**ASSIGNMENT**
Write out, from the entries below, exactly the lines that run between the lines holding "ACC_RELEASE completes with OK" and "and marks its", inclusive, and stop there.

**Stored items**
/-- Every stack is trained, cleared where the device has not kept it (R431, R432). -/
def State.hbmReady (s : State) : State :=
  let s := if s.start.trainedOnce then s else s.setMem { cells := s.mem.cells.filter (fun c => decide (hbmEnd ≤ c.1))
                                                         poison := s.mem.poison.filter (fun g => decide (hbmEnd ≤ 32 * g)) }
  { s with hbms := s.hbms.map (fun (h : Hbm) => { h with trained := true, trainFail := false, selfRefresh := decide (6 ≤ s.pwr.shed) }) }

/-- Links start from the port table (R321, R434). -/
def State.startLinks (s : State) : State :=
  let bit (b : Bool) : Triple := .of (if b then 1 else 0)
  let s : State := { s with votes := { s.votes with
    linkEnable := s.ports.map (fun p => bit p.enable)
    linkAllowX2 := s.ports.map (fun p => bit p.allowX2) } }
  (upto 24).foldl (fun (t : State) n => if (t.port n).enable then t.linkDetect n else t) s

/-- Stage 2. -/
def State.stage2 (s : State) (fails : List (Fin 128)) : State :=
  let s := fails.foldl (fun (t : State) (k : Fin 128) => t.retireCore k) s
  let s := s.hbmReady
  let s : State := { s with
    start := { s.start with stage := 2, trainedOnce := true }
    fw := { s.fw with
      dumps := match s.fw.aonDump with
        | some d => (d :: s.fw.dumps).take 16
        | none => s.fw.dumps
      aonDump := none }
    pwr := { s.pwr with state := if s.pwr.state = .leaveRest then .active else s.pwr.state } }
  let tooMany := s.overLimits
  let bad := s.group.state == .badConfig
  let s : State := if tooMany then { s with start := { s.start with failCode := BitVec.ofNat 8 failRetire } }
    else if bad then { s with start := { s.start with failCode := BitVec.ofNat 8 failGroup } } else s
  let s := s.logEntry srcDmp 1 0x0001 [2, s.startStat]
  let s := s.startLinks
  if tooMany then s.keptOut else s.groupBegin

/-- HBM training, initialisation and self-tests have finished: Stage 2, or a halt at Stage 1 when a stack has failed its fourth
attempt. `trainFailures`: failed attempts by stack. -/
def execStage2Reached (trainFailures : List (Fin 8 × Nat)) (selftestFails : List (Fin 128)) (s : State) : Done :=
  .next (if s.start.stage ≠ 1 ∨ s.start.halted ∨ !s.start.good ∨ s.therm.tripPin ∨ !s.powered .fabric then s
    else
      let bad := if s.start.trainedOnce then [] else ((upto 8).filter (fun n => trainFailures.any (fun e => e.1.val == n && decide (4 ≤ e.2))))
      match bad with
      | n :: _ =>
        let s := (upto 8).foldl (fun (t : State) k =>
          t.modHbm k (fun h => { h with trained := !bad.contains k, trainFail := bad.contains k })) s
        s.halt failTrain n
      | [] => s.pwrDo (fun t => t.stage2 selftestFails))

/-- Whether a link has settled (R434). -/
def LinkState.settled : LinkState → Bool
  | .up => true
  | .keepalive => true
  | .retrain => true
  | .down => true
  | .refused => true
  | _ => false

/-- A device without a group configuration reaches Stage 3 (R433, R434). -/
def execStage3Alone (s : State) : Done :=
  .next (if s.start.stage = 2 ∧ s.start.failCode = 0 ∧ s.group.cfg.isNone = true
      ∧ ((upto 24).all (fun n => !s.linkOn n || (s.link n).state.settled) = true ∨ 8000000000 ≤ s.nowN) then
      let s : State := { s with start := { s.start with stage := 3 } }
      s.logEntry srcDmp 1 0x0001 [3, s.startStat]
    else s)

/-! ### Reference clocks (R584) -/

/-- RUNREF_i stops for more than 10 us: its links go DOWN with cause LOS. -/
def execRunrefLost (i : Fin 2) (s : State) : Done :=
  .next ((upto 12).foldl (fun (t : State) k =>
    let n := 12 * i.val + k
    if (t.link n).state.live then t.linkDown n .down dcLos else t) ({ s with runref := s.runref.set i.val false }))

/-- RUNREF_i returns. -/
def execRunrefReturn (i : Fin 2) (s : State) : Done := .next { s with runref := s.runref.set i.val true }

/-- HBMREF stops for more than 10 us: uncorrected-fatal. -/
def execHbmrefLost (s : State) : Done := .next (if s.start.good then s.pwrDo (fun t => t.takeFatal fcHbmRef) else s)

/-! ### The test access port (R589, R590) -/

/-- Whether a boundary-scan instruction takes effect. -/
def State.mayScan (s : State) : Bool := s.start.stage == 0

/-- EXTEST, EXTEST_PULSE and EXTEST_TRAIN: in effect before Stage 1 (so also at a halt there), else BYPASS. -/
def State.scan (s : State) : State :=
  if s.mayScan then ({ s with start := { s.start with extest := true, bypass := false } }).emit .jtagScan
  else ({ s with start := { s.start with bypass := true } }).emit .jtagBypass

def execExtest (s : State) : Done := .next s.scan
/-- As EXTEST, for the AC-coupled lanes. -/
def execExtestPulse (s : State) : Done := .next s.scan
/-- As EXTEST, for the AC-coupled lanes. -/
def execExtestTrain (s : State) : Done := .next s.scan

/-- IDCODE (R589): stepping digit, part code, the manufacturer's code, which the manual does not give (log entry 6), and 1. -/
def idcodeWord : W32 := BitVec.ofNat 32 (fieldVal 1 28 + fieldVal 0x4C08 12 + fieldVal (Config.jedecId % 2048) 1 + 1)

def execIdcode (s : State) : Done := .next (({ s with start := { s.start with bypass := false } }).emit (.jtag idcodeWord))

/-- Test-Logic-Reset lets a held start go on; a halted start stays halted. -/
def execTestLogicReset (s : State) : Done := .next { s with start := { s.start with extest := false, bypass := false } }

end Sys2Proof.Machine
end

==

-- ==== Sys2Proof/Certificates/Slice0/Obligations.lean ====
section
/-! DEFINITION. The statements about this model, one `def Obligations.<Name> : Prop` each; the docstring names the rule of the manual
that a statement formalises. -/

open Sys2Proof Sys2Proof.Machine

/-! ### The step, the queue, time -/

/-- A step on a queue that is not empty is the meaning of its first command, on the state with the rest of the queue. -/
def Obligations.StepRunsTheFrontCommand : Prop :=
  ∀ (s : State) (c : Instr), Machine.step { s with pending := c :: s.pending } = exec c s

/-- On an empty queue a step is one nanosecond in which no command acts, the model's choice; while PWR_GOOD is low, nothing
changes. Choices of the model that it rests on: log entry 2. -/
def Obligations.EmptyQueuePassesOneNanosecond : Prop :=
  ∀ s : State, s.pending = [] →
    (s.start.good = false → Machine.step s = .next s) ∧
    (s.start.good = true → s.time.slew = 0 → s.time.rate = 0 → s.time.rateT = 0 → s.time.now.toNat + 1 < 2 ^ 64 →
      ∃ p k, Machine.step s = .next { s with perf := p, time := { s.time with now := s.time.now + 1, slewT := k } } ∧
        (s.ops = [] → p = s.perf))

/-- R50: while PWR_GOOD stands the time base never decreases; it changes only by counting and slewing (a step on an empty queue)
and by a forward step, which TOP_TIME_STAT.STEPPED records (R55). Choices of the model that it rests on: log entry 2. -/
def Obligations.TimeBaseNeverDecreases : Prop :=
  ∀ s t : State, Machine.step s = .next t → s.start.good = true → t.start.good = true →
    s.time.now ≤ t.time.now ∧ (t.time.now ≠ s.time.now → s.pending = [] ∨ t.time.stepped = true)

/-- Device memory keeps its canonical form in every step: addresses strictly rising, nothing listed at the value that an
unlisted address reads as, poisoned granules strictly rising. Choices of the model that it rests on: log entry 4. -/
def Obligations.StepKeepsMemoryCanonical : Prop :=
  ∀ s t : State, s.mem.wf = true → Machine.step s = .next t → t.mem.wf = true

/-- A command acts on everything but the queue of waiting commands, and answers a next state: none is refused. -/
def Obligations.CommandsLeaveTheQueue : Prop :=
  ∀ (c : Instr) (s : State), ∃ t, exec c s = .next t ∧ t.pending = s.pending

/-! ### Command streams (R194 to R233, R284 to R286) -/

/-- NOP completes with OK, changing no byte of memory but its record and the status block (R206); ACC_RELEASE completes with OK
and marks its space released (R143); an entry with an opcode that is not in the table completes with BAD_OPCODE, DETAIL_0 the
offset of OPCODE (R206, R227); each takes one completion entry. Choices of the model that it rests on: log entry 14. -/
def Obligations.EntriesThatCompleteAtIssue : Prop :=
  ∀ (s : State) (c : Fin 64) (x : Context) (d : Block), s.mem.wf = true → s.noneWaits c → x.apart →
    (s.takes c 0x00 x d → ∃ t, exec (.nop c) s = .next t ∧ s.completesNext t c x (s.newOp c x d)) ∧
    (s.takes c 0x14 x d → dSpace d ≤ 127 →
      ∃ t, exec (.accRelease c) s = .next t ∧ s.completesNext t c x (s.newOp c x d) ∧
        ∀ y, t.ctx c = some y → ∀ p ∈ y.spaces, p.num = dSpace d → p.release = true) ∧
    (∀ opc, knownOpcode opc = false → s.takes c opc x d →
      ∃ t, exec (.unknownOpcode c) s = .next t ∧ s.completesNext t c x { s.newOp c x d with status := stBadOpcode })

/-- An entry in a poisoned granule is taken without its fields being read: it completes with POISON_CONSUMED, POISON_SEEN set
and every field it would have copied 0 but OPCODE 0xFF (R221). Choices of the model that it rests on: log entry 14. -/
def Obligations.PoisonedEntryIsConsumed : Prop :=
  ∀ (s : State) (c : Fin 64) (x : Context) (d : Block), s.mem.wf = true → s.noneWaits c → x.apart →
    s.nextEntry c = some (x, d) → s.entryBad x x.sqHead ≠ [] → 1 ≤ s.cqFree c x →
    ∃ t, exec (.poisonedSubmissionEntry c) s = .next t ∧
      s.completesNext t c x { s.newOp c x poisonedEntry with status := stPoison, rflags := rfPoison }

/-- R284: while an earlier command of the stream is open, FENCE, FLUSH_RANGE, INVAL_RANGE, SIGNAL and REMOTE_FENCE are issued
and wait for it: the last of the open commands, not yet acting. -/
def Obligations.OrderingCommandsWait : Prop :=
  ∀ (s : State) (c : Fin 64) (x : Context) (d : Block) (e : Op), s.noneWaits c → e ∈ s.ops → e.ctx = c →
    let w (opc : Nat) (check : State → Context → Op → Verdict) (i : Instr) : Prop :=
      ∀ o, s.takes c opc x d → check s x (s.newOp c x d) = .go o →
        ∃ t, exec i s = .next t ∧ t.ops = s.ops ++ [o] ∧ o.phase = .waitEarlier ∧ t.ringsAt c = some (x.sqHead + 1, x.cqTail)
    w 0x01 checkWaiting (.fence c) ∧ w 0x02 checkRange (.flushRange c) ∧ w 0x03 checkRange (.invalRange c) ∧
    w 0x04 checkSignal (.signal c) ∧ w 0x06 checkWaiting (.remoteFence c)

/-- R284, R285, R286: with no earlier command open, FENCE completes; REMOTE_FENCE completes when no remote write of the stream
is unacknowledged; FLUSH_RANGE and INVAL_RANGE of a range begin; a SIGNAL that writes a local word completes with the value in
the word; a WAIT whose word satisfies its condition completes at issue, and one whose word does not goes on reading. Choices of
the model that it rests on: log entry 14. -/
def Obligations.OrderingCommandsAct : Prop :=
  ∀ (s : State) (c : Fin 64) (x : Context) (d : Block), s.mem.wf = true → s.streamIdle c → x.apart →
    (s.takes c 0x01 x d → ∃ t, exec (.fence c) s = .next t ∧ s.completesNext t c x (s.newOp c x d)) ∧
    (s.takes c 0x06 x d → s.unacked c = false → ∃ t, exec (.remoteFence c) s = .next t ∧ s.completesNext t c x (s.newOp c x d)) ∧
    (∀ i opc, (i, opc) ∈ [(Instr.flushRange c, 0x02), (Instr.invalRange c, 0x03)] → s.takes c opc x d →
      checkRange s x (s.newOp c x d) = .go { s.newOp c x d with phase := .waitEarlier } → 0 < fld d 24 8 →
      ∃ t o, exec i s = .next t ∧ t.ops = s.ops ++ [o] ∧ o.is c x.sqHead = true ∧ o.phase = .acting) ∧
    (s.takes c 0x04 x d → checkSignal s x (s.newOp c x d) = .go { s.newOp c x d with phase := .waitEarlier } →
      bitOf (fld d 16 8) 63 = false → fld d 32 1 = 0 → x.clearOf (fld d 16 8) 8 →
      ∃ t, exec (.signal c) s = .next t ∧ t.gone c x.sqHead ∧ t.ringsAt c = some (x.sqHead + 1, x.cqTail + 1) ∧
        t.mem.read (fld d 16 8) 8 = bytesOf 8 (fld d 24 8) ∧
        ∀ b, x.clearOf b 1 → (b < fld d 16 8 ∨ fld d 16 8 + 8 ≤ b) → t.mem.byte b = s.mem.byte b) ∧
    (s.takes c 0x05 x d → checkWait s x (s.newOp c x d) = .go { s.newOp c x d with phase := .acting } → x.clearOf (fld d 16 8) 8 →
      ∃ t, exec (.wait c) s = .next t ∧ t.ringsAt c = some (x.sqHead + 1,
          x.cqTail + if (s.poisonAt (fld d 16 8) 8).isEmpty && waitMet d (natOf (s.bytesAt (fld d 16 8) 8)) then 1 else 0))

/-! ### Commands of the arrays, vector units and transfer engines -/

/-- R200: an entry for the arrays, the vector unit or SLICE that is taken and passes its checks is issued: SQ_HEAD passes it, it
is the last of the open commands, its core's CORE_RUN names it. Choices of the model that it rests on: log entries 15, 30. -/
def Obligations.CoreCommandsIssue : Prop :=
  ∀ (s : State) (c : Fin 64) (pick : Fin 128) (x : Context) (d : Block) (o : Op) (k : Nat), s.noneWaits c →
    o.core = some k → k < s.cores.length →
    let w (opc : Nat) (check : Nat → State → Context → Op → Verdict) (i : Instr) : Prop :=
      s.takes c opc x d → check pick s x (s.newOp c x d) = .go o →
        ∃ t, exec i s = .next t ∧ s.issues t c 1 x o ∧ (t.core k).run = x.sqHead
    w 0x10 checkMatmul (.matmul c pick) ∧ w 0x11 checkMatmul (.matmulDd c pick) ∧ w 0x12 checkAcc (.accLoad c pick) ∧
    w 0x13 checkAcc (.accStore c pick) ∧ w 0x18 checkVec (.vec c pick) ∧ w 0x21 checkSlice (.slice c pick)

--

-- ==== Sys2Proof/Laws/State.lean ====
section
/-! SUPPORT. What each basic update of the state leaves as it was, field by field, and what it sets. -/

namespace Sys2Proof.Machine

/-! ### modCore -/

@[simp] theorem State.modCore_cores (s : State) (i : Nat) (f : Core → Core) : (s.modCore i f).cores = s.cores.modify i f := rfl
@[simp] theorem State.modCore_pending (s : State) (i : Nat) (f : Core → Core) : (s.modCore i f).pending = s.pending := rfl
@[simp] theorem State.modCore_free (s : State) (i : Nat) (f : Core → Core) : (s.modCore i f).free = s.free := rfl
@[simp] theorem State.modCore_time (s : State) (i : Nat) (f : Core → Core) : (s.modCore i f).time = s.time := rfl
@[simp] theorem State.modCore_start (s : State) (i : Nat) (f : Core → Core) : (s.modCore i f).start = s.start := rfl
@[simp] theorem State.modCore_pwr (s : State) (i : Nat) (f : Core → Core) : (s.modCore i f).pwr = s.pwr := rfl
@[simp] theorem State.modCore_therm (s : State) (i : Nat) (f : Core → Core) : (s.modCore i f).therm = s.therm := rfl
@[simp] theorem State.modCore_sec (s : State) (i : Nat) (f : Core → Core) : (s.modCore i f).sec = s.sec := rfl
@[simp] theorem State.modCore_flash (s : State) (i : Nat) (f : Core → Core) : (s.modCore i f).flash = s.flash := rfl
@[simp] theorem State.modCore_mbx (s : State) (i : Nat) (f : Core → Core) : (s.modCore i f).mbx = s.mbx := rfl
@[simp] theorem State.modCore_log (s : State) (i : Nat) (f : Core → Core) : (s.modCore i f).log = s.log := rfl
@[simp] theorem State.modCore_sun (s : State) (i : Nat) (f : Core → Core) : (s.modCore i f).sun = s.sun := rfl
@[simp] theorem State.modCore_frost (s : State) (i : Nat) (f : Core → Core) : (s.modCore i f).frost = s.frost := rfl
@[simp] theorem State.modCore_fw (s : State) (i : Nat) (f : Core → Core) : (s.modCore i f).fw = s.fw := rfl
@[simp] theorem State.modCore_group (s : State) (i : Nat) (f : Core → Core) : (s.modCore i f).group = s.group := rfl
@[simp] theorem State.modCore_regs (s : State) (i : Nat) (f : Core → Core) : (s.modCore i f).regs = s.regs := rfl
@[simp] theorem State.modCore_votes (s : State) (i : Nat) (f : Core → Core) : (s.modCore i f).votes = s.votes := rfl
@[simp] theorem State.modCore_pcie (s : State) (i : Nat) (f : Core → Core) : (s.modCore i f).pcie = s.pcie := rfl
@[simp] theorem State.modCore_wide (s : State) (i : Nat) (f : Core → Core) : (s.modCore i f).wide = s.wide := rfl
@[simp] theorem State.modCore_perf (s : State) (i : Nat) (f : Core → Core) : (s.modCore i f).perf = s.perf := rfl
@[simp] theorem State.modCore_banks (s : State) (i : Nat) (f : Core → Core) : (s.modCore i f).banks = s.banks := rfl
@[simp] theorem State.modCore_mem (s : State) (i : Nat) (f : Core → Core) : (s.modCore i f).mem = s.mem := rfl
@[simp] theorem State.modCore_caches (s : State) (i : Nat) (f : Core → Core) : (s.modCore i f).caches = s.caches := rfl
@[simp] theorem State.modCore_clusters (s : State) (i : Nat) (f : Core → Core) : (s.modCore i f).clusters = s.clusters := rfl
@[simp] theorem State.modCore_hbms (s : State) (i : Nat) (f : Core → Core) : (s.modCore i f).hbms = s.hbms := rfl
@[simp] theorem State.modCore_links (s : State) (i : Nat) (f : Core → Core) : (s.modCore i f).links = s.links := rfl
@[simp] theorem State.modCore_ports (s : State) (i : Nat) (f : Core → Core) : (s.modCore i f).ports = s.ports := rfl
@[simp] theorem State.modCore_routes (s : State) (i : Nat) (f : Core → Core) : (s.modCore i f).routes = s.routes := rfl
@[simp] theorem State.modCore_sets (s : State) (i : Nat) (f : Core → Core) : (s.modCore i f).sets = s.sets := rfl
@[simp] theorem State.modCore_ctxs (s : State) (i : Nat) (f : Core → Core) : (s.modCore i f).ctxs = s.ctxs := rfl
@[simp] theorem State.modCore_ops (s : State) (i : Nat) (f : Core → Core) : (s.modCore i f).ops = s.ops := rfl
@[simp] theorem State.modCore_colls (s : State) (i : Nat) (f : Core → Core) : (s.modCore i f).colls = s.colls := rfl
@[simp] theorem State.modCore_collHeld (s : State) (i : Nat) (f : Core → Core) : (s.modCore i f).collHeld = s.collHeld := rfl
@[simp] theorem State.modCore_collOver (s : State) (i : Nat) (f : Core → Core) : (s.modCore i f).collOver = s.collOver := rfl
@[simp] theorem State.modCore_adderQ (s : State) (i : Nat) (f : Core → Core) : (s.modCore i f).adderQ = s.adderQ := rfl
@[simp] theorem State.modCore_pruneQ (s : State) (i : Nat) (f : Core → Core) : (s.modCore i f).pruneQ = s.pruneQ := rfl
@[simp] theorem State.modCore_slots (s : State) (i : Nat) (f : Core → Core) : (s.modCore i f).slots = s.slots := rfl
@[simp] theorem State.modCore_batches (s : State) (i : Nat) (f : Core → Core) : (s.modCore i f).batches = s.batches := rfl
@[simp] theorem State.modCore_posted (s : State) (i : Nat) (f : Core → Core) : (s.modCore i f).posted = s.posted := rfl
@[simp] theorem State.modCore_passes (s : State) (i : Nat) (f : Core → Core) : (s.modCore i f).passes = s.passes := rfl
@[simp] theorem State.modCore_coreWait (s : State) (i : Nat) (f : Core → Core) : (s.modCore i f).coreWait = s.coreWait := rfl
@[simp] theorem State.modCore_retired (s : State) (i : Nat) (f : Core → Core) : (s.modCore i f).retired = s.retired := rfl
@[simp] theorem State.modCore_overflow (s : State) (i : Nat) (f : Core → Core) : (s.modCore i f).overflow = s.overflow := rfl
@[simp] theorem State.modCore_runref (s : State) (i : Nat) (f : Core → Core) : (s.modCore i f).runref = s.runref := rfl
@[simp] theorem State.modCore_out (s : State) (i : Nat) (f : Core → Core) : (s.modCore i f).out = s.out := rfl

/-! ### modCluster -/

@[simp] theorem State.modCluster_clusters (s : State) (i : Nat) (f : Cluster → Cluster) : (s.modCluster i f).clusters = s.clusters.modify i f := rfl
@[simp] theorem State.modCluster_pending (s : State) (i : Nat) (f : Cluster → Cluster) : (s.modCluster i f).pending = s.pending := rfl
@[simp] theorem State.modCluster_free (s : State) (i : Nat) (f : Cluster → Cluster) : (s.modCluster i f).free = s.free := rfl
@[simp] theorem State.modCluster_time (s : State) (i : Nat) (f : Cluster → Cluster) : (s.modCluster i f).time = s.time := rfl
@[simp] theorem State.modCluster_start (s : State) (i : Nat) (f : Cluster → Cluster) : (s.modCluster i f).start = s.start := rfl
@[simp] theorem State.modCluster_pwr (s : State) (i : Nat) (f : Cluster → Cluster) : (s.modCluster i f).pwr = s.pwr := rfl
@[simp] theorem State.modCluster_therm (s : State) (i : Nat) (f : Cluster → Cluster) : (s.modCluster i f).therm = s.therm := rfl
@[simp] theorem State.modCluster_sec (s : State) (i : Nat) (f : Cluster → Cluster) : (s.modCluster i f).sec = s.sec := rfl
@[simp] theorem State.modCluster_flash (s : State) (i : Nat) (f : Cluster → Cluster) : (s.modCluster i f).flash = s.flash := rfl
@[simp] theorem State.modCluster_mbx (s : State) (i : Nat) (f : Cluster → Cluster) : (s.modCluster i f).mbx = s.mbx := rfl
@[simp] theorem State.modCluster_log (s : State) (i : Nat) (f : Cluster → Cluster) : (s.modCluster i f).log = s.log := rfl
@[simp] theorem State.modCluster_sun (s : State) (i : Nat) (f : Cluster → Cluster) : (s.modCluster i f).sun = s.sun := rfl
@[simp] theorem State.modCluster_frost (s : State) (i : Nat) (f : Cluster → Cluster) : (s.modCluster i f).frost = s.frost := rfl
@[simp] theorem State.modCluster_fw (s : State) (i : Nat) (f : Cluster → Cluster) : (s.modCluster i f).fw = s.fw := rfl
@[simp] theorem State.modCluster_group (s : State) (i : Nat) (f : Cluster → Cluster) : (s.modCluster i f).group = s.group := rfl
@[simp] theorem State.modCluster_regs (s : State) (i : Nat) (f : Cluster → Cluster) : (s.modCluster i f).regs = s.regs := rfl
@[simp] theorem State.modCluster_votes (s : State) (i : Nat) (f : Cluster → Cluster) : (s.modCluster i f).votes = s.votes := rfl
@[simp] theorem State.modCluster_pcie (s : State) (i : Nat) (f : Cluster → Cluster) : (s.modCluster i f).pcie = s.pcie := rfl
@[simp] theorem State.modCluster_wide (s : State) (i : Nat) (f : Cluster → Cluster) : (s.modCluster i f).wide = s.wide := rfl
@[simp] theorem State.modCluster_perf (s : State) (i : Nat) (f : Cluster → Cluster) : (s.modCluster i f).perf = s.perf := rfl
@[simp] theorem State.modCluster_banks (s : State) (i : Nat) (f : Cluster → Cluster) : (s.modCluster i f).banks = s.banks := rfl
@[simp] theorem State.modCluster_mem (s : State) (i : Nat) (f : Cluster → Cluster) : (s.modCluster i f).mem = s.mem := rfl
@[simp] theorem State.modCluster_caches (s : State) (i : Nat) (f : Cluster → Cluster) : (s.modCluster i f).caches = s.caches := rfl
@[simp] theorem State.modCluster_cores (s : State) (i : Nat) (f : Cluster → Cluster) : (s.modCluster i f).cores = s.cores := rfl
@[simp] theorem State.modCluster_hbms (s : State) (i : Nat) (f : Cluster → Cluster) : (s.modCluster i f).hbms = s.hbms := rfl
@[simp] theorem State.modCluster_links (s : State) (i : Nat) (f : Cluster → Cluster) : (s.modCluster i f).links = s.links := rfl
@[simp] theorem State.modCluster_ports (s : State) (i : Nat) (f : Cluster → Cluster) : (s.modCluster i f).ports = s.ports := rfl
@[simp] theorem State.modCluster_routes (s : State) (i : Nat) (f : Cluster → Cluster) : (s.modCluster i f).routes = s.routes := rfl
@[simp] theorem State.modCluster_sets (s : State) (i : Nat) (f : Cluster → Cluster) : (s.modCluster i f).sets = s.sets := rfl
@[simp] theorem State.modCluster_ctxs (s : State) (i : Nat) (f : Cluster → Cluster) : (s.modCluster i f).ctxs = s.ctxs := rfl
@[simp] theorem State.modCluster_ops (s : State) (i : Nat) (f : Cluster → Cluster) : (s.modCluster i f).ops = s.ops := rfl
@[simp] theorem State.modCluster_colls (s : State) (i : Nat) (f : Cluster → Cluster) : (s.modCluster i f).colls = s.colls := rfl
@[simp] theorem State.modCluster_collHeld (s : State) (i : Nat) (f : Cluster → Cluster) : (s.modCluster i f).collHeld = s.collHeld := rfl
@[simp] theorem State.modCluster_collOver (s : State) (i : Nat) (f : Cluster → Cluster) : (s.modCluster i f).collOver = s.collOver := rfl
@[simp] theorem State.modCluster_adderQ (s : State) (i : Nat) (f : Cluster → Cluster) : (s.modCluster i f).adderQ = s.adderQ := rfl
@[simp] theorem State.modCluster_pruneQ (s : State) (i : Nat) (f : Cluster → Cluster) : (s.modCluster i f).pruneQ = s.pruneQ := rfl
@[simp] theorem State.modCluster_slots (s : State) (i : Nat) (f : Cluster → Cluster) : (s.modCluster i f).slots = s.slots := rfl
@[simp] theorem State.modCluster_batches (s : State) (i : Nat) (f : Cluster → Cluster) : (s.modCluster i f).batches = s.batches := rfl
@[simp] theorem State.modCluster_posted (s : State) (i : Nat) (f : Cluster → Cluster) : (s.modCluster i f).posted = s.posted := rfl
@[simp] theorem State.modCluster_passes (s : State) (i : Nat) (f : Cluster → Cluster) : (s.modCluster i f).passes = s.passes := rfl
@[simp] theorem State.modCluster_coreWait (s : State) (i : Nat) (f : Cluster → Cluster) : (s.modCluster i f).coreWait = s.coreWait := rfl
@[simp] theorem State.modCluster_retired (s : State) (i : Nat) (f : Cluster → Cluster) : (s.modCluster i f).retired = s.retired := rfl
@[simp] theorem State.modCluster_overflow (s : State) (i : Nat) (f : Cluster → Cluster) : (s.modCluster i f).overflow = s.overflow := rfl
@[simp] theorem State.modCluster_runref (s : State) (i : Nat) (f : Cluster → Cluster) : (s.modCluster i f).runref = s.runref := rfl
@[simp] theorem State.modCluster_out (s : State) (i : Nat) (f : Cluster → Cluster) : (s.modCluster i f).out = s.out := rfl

**COMPLETED EXERCISE**
/-- NOP completes with OK, changing no byte of memory but its record and the status block (R206); ACC_RELEASE completes with OK
and marks its space released (R143); an entry with an opcode that is not in the table completes with BAD_OPCODE, DETAIL_0 the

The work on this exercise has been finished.